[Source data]

-- ==== Sys2Proof/Machine/Memory.lean ====
section
/-! DEFINITION. The frame memory controller (chapter 10): bank mapping (R322, R323), guarantees (R330 to R332), refresh
and data rate (R333 to R340), errors (R341 to R343) and retirement (R344 to R347). -/

namespace Sys2Proof.Machine

/-- H of channel `r` (R352). -/
def chanBase (r : Nat) : Nat := 0x02101000 + 0x100 * r

/-! ### Bank mapping (R323) -/

/-- A mask is legal for bank bit `i`: it sets bit 5 + i and no other bit from 5 to 9 (R323). -/
def maskOk (i : Nat) (m : Nat) : Bool := decide (m / 32 % 32 = 2 ^ i) && decide (m < 2 ^ 27)

/-- Parity of a Nat's low 33 bits. -/
def parity33 (n : Nat) : Nat := ((List.range 33).map (fun i => n / 2 ^ i % 2)).sum % 2

/-- The bank of an access (R322, R323). -/
def bankOf (s : Block) (pa : Nat) : Nat :=
  ((List.range 5).map (fun i => parity33 (pa &&& (s.fld (MC_MAP.MASK i) * 64)) * 2 ^ i)).sum

/-- The row of an access (R322). -/
def rowOfPa (pa : Nat) : Nat := bitsOf pa 16 17

/-! ### Usable rate and guarantees (R331, R332) -/

/-- The refresh interval of a band, in ns × 1000 (R333). -/
def trefi (band : Nat) : Nat := if band = 0 then 3900 else if band = 1 then 1950 else 975

/-- Refreshes a band may owe (R333). -/
def owedLimit (band : Nat) : Nat := if band = 0 then 8 else if band = 1 then 4 else 2

/-- U of channel `r` in MB/s (R332). -/
def usable (s : Block) (r : Nat) : Nat :=
  let mt : Nat := if s.flag (MC_CH_STAT.AT_5600 r) then 5600 else 6400
  let t := trefi (s.fld (MC_CH_STAT.RBAND r))
  let q : Rat := ((mt * 4 : Nat) : Rat) * (1 - (410 : Rat) / (t : Rat)) * s.th.plan.eta
  q.floor.toNat

/-- The channel in service with the lowest U, and that U (R332, R350). -/
def worstChannel (s : Block) : Option (Nat × Nat) :=
  (inService s).foldl (fun best r =>
    match best with
    | none => some (r, usable s r)
    | some b => if usable s r < b.2 then some (r, usable s r) else some b) none

/-- The guarantees set, by port. -/
def guars (s : Block) : List Nat := (List.range 11).map (fun q => s.fld (MC_REG0.GUAR q))

/-- Grants under a limit: ports 10 down to 2 give way first, ports 0 and 1 never (R332). -/
def grantsUnder (u : Nat) (g : List Nat) : List Nat :=
  let lower : List Nat → Nat → List Nat := fun l q =>
    let excess := l.sum - u
    l.set q (l.getD q 0 - min excess (l.getD q 0))
  ((List.range 9).map (fun i => 10 - i)).foldl lower g

/-- Set the grants, each change with its cairn and event 550 + 8r (R332). -/
def regrant (s : Block) : Block :=
  match worstChannel s with
  | none => s
  | some (r, u) =>
    let want := grantsUnder u (guars s)
    (List.range 11).foldl (fun t q =>
      let v := want.getD q 0
      let old := t.fld (MC_REG1.GRANTED q)
      if v = old then t
      else if q < 2 then t.setFld (MC_REG1.GRANTED q) v
      else ((t.setFld (MC_REG1.GRANTED q) v).policyCairn 0x802 0x0805 (MC_REG0.GUAR q).addr old v).raise (550 + 8 * r)) s

/-- Recompute the guarantees of ports 0 and 1 for the schedule in force with period `p` (R331), remapped extents counted,
then the grants. -/
def computeGuar (p : Nat) (s : Block) : Block :=
  let wins := winsOrFull (winsOf s.eff)
  let n := max 1 (inService s).length
  let x := extentBytes wins (s.effFld CNV_CFG.BIN) (s.effFld REC_CFG.FORMAT) (if twoNodes s.ft.table then 2 else 1)
  let y := 8 * ((List.range 8).map (regionUnits wins)).foldl max 0
  let g0 := ceilDiv (x * 800 * 8) (max 1 p * n)
  let g1 := ceilDiv (y * 800 * 8) (max 1 p * n)
  regrant ((s.setFld (MC_REG0.GUAR 0) g0).setFld (MC_REG0.GUAR 1) g1)

/-! ### Retirement (R344 to R347) -/

/-- Courses whose rows of region `r` of a frame fall in bytes `o` to `o + 63` of an extent (R373). -/
def coursesAt (f : FrameRec) (r o : Nat) : List Nat :=
  let k := binEdge f.bin
  let lo := (o - 65536) * 8
  (((outCoords f).filter (fun c =>
    decide (regionAt k c.2.1 (c.2.2 / k) = r) &&
      (let b := extentBit f c.1 c.2.1 c.2.2
       decide (b < lo + 512) && decide (lo < b + fmtBits f.fmt)))).map (fun c => c.2.2 / k)).eraseDups

/-- Mark the slot of frame `n` damaged in region `r` at byte `o` of its extent (R343, R373, R377). -/
def damageSlot (n r o : Nat) (s : Block) : Block :=
  let s1 := s.onSlot n (fun l => { l with damaged := (l.damaged ++ [(r, o)]).take 16, damageCount := satAdd 65535 l.damageCount 1 })
  let s2 := match s1.frame? n with
    | some f => if 65536 ≤ o then (coursesAt f r o).foldl (fun (t : Block) q => t.flagCourse n q (r % 4) (bit8 cDamaged)) s1 else s1
    | none => s1
  s2.mark n fDamaged

/-- A frame held when region `r`'s channel retires (R32, R347): a whole frame loses the region's payload; a frame being
ingested loses the courses it had written there. -/
def loseExtent (r : Nat) (l : Slot) (s : Block) : Block :=
  match s.ingest? l.frame with
  | none => s
  | some g =>
    if g.whole.isSome then
      (s.onSlot l.frame (fun k => { k with lost := k.lost ++ [r], damageCount := satAdd 65535 k.damageCount 1 })).mark l.frame
        fDamaged
    else
      let qs := ((g.segs.filter (fun sg => decide (sg.region = r))).map (fun sg => sg.course)).eraseDups
      let s1 := fillCourses l.frame r qs (bit8 cDamaged) s
      if qs.isEmpty then s1 else s1.marks l.frame [fDamaged, fIncomplete]

/-- Retire channel `r` with cause `cause` (R345): isolated, remapped, S, grants and monitor follow. `origin` is none for
POLICY. With no channel left, capture stops and the take is closed. -/
def retire (r cause : Nat) (origin : Option Nat) (s : Block) : Block :=
  if !(inService s).contains r then s
  else
    let s0 := (s.rcd.slots.filter (fun l => !l.stub && (List.range 8).any (fun x =>
      decide ((extentAt s l.index x).1 = r)))).foldl (fun t l =>
        ((List.range 8).filter (fun x => decide ((extentAt s l.index x).1 = r))).foldl (fun t1 x => loseExtent x l t1) t) s
    let s1 := s0.setReg MC_STAT.IN_SERVICE.addr (wput (wput (s0.reg MC_STAT.IN_SERVICE.addr) r false) (8 + r) true)
    let s2 := ((s1.setFlag (MC_CH_STAT.RETIRED r) true).setFld (MC_CH_STAT.CAUSE r) cause).setFlag (MC_CH_STAT.PASS r) false
    let s3 := match origin with
      | some o => s2.cairnN o 0x0801 (chanBase r) 0 cause
      | none => s2.policyCairn 0x803 0x0801 (chanBase r) 0 cause
    let s4 := monRebuild r (s3.raise (546 + 8 * r))
    let s5 := regrant (updateDepth none { s4 with mc := { s4.mc with
      openRows := s4.mc.openRows.filter (fun e => decide (e.1 / 32 ≠ r)), rateWant := smDel s4.mc.rateWant r } })
    let s5 := if origin.isNone then s5.contain 5 else s5
    let s6 := if s5.th.planRun.isSome then s5
      else (({ s5 with th := { s5.th with planRun := some s5.now } } : Block)).setFlag AG_STAT.RUNNING true
    if (inService s6).isEmpty then
      (closeTake (oPolicy 0x803) 6 s6).setFlag SYS_STATE.CAPTURE_EN false
    else s6

/-! ### The commands -/

/-- Close every row of channel `r` (R328). -/
def closeRows (r : Nat) (s : Block) : Block :=
  { s with mc := { s.mc with openRows := s.mc.openRows.filter (fun e => decide (e.1 / 32 ≠ r)) } }

/-- PAGE_IDLE_TIMEOUT (R328): the bank's open row closes. -/
def execPageIdleTimeout (r : BitVec 3) (bank : BitVec 5) (s : State) : Host.Outcome State Fault Refusal :=
  s.onBlock fun s =>
  .next { s with mc := { s.mc with openRows := smDel s.mc.openRows (r.toNat * 32 + bank.toNat) } }

/-- REFRESH_DUE (R334): issued at once when no port has a request in guarantee or the owed limit is reached, else owed. -/
def execRefreshDue (r : BitVec 3) (busy : Bool) (s : State) : Host.Outcome State Fault Refusal :=
  s.onBlock fun s =>
  let k := r.toNat
  if !(inService s).contains k then .next s
  else if busy && decide (s.fld (MC_CH_STAT.OWED k) < owedLimit (s.fld (MC_CH_STAT.RBAND k))) then
    .next (s.incFld (MC_CH_STAT.OWED k) 1)
  else .next (closeRows k s)

/-- REFRESH_PAYBACK (R334): the owed refreshes are issued back to back. -/
def execRefreshPayback (r : BitVec 3) (s : State) : Host.Outcome State Fault Refusal :=
  s.onBlock fun s =>
  let k := r.toNat
  if s.fld (MC_CH_STAT.OWED k) = 0 then .next s else .next ((closeRows k s).setFld (MC_CH_STAT.OWED k) 0)

/-- The refresh band for a die temperature in 1/16 °C, from band `b`, with 3 K of hysteresis (R333). -/
def refreshBand (b : Nat) (t : Int) : Nat :=
  if b = 0 then (if 110 * 16 ≤ t then 2 else if 90 * 16 ≤ t then 1 else 0)
  else if b = 1 then (if 110 * 16 ≤ t then 2 else if t ≤ 87 * 16 then 0 else 1)
  else if t ≤ 87 * 16 then 0 else if t ≤ 107 * 16 then 1 else 2

/-- Want channel `r` at 5,600 (1) or 6,400 MT/s (2) (R340). -/
def wantRate (r v origin : Nat) (s : Block) : Block :=
  let at56 := s.flag (MC_CH_STAT.AT_5600 r)
  let l := if at56 == decide (v = 1) then smDel s.mc.rateWant r else smPut s.mc.rateWant r v
  { s with mc := { s.mc with rateWant := l, rateOrigin := origin } }

/-- A band change of channel `r` (R333, R335, R340): cairn, event, owed refreshes past the new limit issued, and an
emergency or return change of data rate wanted; an emergency abandons a pass in progress. -/
def setRefreshBand (r b : Nat) (s : Block) : Block :=
  let old := s.fld (MC_CH_STAT.RBAND r)
  if old = b then s
  else
    let s1 := (s.policyCairn 0x801 0x0802 (chanBase r) old b).raise (547 + 8 * r)
    let s2 := s1.setFld (MC_CH_STAT.RBAND r) b
    let s3 := if owedLimit b < s2.fld (MC_CH_STAT.OWED r) then (closeRows r s2).setFld (MC_CH_STAT.OWED r) (owedLimit b) else s2
    let s4 :=
      if b = 2 then
        let s5 := if s3.flag (MC_CH_STAT.PASS r) then
            ((s3.policyCairn 0x801 0x0806 (chanBase r) 0 5600).raise (549 + 8 * r)).setFlag (MC_CH_STAT.PASS r) false
          else s3
        wantRate r 1 (oPolicy 0x801) s5
      else if old = 2 ∧ s3.flag MC_CFG.FORCE_5600 = false then wantRate r 2 (oPolicy 0x801) s3
      else s3
    regrant s4

/-- A die temperature in force: register, band, and event 551 + 8r when it passes 140 °C (R333). -/
def dieTemp (r : Nat) (t : Int) (s : Block) : Block :=
  let was := sgn 16 (s.fld (MC_CH_STAT.TEMP r))
  let s1 := s.setFld (MC_CH_STAT.TEMP r) (unsgn 16 t)
  let s2 := if 140 * 16 < t ∧ was ≤ 140 * 16 then s1.raise (551 + 8 * r) else s1
  setRefreshBand r (refreshBand (s2.fld (MC_CH_STAT.RBAND r)) t) s2

/-- DRAM_TEMP_READ (R333, R336): a valid die reading, every 1 ms. -/
def execDramTempRead (r : BitVec 3) (temp : BitVec 16) (s : State) : Host.Outcome State Fault Refusal :=
  s.onBlock fun s =>
  let k := r.toNat
  let s1 := s.setFlag (MC_CH_STAT.TEMP_OK k) true
  .next (dieTemp k temp.toInt { s1 with mc := { s1.mc with tempAt := smPut s1.mc.tempAt k s1.now } })

/-- DRAM_TEMP_MISSING (R336): TEMP_OK clears, event 551 + 8r, and the region model plus 10 K stands in. -/
def execDramTempMissing (r : BitVec 3) (s : State) : Host.Outcome State Fault Refusal :=
  s.onBlock fun s =>
  let k := r.toNat
  let est : Int := (match s.th.models.find? (fun e => decide (e.1 = k)) with
    | some (_, m) => (m.m * 16).floor
    | none => sgn 16 (s.fld (TH_REGION.TEMP k))) + 160
  let s1 := if s.flag (MC_CH_STAT.TEMP_OK k) then (s.setFlag (MC_CH_STAT.TEMP_OK k) false).raise (551 + 8 * k) else s
  .next (dieTemp k est s1)

/-- RECENTRE_PASS (R338): a pass begins. -/
def execRecentrePass (r : BitVec 3) (s : State) : Host.Outcome State Fault Refusal :=
  s.onBlock fun s =>
  let k := r.toNat
  if (inService s).contains k then
    .next { s.setFlag (MC_CH_STAT.PASS k) true with mc := { s.mc with passSince := smPut s.mc.passSince k s.now } }
  else .next s

/-- RECENTRE_PASS_END (R338): the results enter in one step; an eye below the limit raises event 549 + 8r. -/
def execRecentrePassEnd (r : BitVec 3) (eyeLow : Bool) (s : State) : Host.Outcome State Fault Refusal :=
  s.onBlock fun s =>
  let k := r.toNat
  if s.flag (MC_CH_STAT.PASS k) then
    let s1 := s.setFlag (MC_CH_STAT.PASS k) false
    .next (if eyeLow then s1.raise (549 + 8 * k) else s1)
  else .next s

/-- The slot and region of an access to the slot area of channel `r` (R325, R326, R346), with the byte in its extent. -/
def slotOfPa (s : Block) (r pa : Nat) : Option (Slot × Nat × Nat) :=
  if pa < 0x20000000 then none
  else
    let e := extentUnits s * 2097152
    let i := (pa - 0x20000000) / e
    let o := (pa - 0x20000000) % e
    s.rcd.slots.findSome? (fun l =>
      if l.stub then none
      else ((List.range 8).find? (fun x => decide (extentAt s l.index x = (r, i)))).map (fun x => (l, x, o)))

/-- What an error response does to the requester of port `q` (R342). -/
def errorEffect (r q pa : Nat) (s : Block) : Block :=
  match slotOfPa s r pa with
  | some (l, x, o) =>
    if q = 4 ∨ q = 5 ∨ q = 6 ∨ q = 8 then damageSlot l.frame x o s
    else if q = 2 then s.mark (l.frame + 1) fTnrPartial
    else if q = 9 ∨ q = 10 then
      ((List.range 4).foldl (fun t c => if (t.ctx c).developing = some l.frame then
        t.onCtx c (fun k => { k with memErr := true }) else t) s).raise 987
    else s
  | none =>
    if q = 9 ∨ q = 10 then
      ((List.range 4).foldl (fun t c => if (t.ctx c).developing.isSome then
        t.onCtx c (fun k => { k with memErr := true }) else t) s).raise 987
    else s

/-- Neighbour refreshes at an activate (R337): drawn with probability 1 ÷ 2^NBR_K; a row at either end has one
neighbour. -/
def activate (r pa : Nat) (s : Block) : Block :=
  let row := rowOfPa pa
  let key := r * 32 + bankOf s pa
  if smGet 0 s.mc.openRows key = row + 1 then s
  else
    let hit := decide (s.drawn.toNat % 2 ^ s.fld MC_CFG.NBR_K = 0)
    let n := if row = 0 ∨ row = 131071 then 1 else 2
    let s1 := s.draw
    let s2 := if hit then s1.incFld (MC_CH_NBR.COUNT r) n else s1
    let rows := if s.fld MC_CFG.PAGE_IDLE = 0 then smDel s2.mc.openRows key else smPut s2.mc.openRows key (row + 1)
    { s2 with mc := { s2.mc with openRows := rows } }

end Sys2Proof.Machine
end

WHAT YOU HAVE TO DO:
From the entries above, restate word for word the lines from the line containing "def trefi (band" to the line containing "let q : Rat", both ends included, and nothing more.

WRITTEN ANSWER:
def trefi (band : Nat) : Nat := if band = 0 then 3900 else if band = 1 then 1950 else 975

/-- Refreshes a band may owe (R333). -/
def owedLimit (band : Nat) : Nat := if band = 0 then 8 else if band = 1 then 4 else 2

/-- U of channel `r` in MB/s (R332). -/
def usable (s : Block) (r : Nat) : Nat :=
  let mt : Nat := if s.flag (MC_CH_STAT.AT_5600 r) then 5600 else 6400
  let t := trefi (s.fld (MC_CH_STAT.RBAND r))
  let q : Rat := ((mt * 4 : Nat) : Rat) * (1 - (410 : Rat) / (t : Rat)) * s.th.plan.eta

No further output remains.